Elena left for Paris and remained there until 1862, long after the ad hoc Divan had elected Cuza ruler; she had been persuaded to do so by the writer and political figure Vasile Alecsandri, who tried to extinguish the scandal provoked by Cuza's marital neglect. As wife of the head of state, she became noted for her charity work (the building of the Elena Doamna Asylum in Cotroceni, Bucharest) and adopted orphans, including the illegitimate children of her husband — Alexandru Al. Ioan Cuza and Dimitrie Cuza; Elena Cuza took over, furnished, and maintained the private residence in Ruginoasa, Iași County, and was responsible for the Neo-Gothic style of its decorations.

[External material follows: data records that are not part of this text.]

/-- A selected flow: V and F_prev take the tag, and so do the inter-class V and the class's F_prev (R200, R203). -/
def chargeSelection (h : Hub) (o p : Nat) : Hub :=
  let c := pathClass h p
  let f := h.flow p o
  let t := f.tag.getD 0
  let h := h.setFlow p o { f with fprev := t, lastSel := turnNo h + 1, tag := none }
  let h := h.setCls o c { h.cls o c with v := t }
  if c < 2 then h
  else
    let x := h.cls o c
    let ct := x.tag.getD 0
    (h.setOutlet o { h.outlet o with vInter := ct }).setCls o c { x with fprev := ct, lastSel := turnNo h + 1, tag := none }

/-- Packets take tokens from their flow's shaper, and in class 0 or 1 from a class shaper with a rate (R207). -/
def spendTokens (h : Hub) (o p : Nat) (n : Int) : Hub :=
  let f := h.flow p o
  let h := h.setFlow p o { f with tokens := f.tokens - n }
  let c := pathClass h p
  if c < 2 ∧ classRate h o c ≠ 0 then h.setCls o c { h.cls o c with tokens := (h.cls o c).tokens - n } else h

/-- The tokens of packets that were read and have not departed are given back, up to the caps (R206, R207). -/
def returnTokens (h : Hub) (o p n : Nat) : Hub := capClass (capFlow (spendTokens h o p (-(n : Int))) p o) o (pathClass h p)

/-- A chain sent whole is charged for its further packets when its last has left (R200, R203). -/
def chargeChain (h : Hub) (o p n : Nat) : Hub :=
  let f := h.flow p o
  let h := h.setFlow p o { f with fprev := (f.fprev + (n - 1) * increment (h.aget (F.path_SHAPE_WEIGHT p))) % 2 ^ 40 }
  let c := pathClass h p
  if c < 2 then h
  else
    let x := h.cls o c
    h.setCls o c { x with fprev := (x.fprev + (n - 1) * increment (classWeight h o c)) % 2 ^ 40 }

/-- An ECC event of a cell is recorded (R147, R149). -/
def eccLast (h : Hub) (cell row word : Nat) (uncorr : Bool) : Hub :=
  (((h.fset F.hopper_ECC_LAST_CELL cell).fset F.hopper_ECC_LAST_ROW row).fset F.hopper_ECC_LAST_WORD word).flag
    F.hopper_ECC_LAST_UNCORR uncorr

/-- A single-bit error is corrected and counted (R147). -/
def eccCorrect (h : Hub) (cell : Nat) : Hub :=
  (eccLast (h.pbump F.hopper_ECC_CORR_LO_COUNT 1) cell 0 0 false).event Page.hopper 0

/-- A double-bit error marks the chain, and every copy under way ends at its next cell (R149). -/
def eccUncorrect (h : Hub) (c : Chain) (cell : Nat) : Hub :=
  let h := (eccLast (h.bump F.hopper_ECC_UNCORR_COUNT 1) cell 0 1 true).event Page.hopper 1
  h.setChain { c with tailmark := true, copies := c.copies.map fun k =>
    if k.sent == 0 || k.whole then { k with whole := true } else if !k.closed then { k with endNext := true } else k }

/-- An audit starts: it will return the cells that are unreachable now (R151). A start while one runs, by GO or by AUTO, is not
remembered: the cells lost meanwhile wait for the next audit that is started (DESIGN CHOICE, log 98). -/
def startAudit (h : Hub) : Hub :=
  if h.is F.hopper_AUDIT_BUSY then h
  else { h.flag F.hopper_AUDIT_BUSY true with marked := h.leaked }

/-- A copy under way of a chain that the hub has lost ends marked (R137, R150): with the last packet read of it, or, where every
packet read has left, with an end of its own. -/
def endMarked (h : Hub) (id p o : Nat) : Hub :=
  let es := h.txEntries o
  if es.any (·.chain == id) then
    let last := (es.reverse.dropWhile (·.chain != id)).length
    h.setTx o (es.take (last - 1) ++ ((es.drop (last - 1)).take 1).map (fun e => { e with last := true, marked := true }) ++ es.drop last)
  else
    ((((freeEgress h o id).pbump (F.mill_TAILMARKED_LO_COUNT o) 1).pbump (F.stats_TAILMARKED_COUNT_LO p) 1).event Page.mill 4).emit
      (.frameCut o)

/-- A link word fails CHECK (R150): the chain read ends marked, with every copy of its path under way, the queues of the path are
emptied, and their cells stay allocated. A packet counts as dropped red once, when no copy has sent it (DESIGN CHOICE, log 98). -/
def linkError (h : Hub) (p : Nat) : Hub :=
  let lost := h.chains.filter (·.path == p)
  let h := dropArriving h p
  let unsent (c : Chain) : Nat := c.cells.length - (c.copies.map (·.sent)).foldl max 0
  let h := lost.foldl (fun h c => c.copies.foldl (fun h k =>
    if k.closed then h
    else
      let h := unqueue h p k.outlet c.id
      if 0 < k.sent then endMarked h c.id p k.outlet else h) h) h
  let h := { h with leaked := h.leaked ++ (lost.flatMap fun c => c.cells.map (·.num)),
                    cellErr := lost.foldl (fun t c => keepErr t c.cells) h.cellErr,
                    chains := h.chains.filter (·.path != p) }
  let h := countRed h p (lost.map unsent).sum
  let h := (lost.filter (!·.lossy)).foldl (fun h c => emitReturns h c.ingress c.hop (unsent c)) (h.fset (F.path_QUEUE_QUEUED p) 0)
  let h := (h.bump F.hopper_LINK_ERR_COUNT 1).event Page.hopper 2
  if h.is F.hopper_AUDIT_AUTO then startAudit h else h

/-- A LOSSY packet of a head's stream is not sent on a port that its head names and may not use (R298): it departs unsent, and no
discard counts it. A CREDITED one stays queued, and what has been read toward the port before is sent (R134; DESIGN CHOICE, log 110). -/
def portSilent (h : Hub) (e : XEntry) (o : Nat) : Bool := e.lossy && silentKey h e.ingress e.inHop o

During the coup d'état against her husband (22 February 1866), she was isolated in her apartments by the conspirators, who burst in on Cuza as he was spending the night with Maria Catargi-Obrenović. Both she and Maria joined Cuza in his European exile. After her husband's death in 1873, she took care of their children, and lived to see the death of her two adoptive sons (Alexandru, was the husband of Maria Moruzi (1863-1921) — she was later married, for just one day, with the National Liberal leader Ion I. C. Brătianu, and gave birth to the historian and politician Gheorghe I. Brătianu).